Below are the records. State how many of their lines hold the word "execVerdict", and add nothing else.

*** Opening MATERIAL FOR THIS TASK ***

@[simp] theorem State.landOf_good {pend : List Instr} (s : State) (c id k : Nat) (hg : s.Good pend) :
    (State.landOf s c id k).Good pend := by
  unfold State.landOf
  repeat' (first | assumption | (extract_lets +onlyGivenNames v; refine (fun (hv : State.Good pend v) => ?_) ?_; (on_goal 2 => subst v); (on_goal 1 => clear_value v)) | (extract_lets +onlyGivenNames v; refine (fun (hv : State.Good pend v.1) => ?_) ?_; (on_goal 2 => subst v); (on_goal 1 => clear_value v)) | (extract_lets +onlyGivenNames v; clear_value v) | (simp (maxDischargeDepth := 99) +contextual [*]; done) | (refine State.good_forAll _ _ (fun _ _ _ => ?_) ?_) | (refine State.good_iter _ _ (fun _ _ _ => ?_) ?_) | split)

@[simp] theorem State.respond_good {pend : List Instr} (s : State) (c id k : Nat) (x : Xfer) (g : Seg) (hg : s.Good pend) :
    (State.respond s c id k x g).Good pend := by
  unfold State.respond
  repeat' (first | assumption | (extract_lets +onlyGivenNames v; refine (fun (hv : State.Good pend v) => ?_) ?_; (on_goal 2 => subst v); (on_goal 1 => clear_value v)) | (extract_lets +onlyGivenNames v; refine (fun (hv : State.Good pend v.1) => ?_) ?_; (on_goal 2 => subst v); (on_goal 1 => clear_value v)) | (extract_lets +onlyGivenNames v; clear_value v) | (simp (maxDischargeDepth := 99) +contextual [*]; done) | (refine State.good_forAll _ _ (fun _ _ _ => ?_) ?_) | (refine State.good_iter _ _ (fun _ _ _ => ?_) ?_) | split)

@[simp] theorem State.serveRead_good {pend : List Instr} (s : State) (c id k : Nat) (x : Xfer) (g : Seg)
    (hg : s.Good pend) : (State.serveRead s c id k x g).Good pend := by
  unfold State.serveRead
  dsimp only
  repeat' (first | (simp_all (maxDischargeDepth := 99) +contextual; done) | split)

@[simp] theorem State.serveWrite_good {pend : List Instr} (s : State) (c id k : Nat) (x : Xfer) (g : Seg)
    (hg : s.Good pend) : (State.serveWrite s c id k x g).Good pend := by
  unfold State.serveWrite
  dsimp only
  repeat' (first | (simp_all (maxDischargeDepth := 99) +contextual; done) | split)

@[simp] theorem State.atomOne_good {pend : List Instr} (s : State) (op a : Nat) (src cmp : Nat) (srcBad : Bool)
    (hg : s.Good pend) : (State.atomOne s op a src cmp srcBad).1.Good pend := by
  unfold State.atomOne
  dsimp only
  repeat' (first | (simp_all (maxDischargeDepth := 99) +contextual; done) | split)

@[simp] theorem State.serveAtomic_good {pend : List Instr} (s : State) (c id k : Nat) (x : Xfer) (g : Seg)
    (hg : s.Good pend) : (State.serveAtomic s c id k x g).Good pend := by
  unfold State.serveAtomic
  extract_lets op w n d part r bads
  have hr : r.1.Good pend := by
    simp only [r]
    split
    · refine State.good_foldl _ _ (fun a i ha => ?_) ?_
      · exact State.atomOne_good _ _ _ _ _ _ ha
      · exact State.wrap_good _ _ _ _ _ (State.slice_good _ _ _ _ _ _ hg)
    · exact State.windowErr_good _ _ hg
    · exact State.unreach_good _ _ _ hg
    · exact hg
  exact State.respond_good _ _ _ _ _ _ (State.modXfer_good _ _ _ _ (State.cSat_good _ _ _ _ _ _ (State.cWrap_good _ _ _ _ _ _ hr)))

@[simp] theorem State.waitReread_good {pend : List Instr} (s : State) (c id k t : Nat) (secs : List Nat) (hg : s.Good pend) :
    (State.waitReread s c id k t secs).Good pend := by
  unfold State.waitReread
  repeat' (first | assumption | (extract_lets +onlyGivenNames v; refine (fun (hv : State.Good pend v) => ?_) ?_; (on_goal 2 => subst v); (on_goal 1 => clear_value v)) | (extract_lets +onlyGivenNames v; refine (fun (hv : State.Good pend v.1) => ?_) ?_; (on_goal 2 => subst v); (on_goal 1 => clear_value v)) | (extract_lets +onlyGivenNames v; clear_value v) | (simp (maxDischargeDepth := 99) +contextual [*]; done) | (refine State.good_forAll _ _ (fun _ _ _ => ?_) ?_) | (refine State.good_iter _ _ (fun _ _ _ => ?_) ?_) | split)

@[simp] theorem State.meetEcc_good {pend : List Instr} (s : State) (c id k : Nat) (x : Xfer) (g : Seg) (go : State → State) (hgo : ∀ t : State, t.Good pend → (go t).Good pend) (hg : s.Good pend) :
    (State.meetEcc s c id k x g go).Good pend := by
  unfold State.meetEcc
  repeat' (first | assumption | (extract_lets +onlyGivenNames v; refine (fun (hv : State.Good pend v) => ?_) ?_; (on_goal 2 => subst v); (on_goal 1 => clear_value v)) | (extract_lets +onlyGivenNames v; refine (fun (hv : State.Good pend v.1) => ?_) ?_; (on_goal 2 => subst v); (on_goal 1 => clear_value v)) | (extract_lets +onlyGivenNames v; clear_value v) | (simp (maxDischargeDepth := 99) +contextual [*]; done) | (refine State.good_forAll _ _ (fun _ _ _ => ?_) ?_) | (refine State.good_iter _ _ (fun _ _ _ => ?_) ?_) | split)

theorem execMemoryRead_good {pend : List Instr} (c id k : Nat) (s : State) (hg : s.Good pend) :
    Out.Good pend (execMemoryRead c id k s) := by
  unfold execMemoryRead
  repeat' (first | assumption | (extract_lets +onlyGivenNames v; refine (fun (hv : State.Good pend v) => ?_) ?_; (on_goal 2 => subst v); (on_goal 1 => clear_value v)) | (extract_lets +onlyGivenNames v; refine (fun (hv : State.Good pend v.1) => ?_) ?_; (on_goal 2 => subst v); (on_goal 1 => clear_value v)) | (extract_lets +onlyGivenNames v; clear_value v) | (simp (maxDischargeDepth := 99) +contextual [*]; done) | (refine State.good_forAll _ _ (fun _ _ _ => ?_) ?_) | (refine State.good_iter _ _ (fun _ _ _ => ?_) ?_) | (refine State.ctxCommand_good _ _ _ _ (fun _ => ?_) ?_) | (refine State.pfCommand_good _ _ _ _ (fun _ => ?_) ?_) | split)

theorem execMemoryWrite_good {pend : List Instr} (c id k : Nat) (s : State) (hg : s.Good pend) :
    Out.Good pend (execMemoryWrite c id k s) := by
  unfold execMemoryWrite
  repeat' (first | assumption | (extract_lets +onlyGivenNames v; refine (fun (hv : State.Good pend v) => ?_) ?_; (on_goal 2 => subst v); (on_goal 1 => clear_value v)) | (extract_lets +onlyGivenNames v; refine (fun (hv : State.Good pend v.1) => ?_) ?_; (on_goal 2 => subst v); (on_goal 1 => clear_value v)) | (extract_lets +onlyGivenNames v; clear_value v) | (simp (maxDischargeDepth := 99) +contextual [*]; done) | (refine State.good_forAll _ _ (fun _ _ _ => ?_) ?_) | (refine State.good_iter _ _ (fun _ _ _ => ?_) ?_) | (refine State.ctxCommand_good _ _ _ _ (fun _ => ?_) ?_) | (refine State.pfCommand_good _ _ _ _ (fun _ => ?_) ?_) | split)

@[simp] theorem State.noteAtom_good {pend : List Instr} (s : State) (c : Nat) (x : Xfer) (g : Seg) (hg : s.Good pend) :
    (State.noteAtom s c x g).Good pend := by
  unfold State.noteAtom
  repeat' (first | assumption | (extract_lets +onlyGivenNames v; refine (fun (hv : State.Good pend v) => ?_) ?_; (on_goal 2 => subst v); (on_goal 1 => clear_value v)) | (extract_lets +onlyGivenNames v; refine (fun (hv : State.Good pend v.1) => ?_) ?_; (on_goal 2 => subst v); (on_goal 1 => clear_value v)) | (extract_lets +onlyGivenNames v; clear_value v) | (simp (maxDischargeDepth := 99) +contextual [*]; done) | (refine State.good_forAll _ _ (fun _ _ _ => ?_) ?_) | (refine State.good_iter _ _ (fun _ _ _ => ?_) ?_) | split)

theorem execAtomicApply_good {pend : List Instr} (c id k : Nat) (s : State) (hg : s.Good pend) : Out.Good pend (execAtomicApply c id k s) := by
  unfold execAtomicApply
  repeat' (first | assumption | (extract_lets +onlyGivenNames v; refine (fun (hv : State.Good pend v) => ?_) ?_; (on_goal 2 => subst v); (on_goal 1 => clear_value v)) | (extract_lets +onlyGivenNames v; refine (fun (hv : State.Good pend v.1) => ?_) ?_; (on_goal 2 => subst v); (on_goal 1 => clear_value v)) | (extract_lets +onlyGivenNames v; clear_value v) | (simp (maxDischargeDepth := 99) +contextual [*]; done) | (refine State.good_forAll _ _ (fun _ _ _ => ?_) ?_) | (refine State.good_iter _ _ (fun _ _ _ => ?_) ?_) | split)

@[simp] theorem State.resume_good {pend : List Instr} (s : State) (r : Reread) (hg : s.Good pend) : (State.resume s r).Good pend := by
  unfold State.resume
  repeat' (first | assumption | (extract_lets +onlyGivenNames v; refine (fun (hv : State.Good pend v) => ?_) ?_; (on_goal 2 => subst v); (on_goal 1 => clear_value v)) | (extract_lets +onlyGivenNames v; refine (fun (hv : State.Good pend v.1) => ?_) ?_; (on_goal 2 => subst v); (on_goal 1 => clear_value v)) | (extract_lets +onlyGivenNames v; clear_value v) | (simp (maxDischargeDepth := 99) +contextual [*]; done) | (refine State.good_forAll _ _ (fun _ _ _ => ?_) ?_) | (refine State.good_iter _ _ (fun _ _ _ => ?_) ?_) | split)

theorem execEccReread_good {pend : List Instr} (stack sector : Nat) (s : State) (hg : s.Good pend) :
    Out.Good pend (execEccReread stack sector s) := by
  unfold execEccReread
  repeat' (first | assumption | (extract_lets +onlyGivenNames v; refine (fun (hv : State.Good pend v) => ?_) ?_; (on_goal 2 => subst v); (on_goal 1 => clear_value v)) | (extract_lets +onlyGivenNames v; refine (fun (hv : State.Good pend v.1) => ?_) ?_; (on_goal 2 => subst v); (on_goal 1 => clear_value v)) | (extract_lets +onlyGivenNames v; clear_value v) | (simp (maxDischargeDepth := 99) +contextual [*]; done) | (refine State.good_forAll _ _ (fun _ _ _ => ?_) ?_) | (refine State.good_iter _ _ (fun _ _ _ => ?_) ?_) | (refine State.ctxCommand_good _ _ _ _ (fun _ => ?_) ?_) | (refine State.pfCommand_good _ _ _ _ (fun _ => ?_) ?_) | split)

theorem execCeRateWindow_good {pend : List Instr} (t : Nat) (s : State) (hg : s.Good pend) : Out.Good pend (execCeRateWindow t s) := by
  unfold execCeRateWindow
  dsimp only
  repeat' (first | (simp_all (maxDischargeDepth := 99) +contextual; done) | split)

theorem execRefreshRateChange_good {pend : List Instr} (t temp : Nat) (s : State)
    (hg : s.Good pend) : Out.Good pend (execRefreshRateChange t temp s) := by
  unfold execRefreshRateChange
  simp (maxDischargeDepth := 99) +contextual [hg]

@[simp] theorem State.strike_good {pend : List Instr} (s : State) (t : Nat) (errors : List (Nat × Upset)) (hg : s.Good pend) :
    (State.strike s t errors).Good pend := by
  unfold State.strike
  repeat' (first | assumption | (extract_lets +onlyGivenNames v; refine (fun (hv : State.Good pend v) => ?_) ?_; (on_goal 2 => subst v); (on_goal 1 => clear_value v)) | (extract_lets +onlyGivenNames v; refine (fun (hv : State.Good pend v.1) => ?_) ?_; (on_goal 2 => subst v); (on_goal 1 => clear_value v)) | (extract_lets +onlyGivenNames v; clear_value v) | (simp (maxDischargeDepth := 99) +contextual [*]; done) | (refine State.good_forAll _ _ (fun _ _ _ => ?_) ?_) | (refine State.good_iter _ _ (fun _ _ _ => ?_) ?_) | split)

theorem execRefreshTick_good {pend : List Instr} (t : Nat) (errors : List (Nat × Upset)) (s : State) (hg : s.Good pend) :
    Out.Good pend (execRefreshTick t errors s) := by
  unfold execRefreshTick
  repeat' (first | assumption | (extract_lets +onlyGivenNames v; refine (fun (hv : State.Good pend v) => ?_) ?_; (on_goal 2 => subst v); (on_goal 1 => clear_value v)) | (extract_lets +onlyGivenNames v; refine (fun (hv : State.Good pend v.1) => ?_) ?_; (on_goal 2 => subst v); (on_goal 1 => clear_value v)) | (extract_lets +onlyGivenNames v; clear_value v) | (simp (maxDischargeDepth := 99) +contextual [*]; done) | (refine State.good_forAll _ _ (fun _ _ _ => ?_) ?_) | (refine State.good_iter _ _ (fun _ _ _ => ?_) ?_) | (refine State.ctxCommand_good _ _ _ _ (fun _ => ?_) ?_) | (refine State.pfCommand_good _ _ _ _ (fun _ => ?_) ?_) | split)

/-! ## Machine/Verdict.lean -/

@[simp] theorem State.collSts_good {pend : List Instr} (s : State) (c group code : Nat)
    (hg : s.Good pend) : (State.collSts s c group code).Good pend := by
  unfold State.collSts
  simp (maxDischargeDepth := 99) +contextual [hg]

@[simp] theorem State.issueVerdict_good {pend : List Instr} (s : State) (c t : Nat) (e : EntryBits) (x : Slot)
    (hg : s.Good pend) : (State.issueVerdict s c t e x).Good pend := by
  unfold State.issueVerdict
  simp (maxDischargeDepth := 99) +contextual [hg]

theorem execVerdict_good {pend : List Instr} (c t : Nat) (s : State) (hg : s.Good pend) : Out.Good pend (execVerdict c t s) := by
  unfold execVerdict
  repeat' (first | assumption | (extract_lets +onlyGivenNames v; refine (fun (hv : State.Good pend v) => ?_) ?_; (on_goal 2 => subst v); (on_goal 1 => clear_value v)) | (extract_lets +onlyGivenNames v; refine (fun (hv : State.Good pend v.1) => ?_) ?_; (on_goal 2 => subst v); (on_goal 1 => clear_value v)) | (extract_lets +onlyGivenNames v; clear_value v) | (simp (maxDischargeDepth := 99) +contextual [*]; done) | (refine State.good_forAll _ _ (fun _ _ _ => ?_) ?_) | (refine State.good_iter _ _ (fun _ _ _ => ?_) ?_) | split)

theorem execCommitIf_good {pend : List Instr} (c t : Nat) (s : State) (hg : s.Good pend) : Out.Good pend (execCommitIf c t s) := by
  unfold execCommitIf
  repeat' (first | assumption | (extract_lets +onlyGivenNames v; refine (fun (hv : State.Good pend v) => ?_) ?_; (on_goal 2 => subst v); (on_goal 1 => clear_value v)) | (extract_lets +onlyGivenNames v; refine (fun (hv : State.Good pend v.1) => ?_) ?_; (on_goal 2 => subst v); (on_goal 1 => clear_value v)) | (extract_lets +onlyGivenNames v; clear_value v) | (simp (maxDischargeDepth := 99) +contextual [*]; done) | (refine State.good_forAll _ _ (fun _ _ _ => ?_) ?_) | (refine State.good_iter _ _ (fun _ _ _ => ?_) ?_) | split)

*** Closing MATERIAL FOR THIS TASK ***

§ **WRITTEN ANSWER**:
2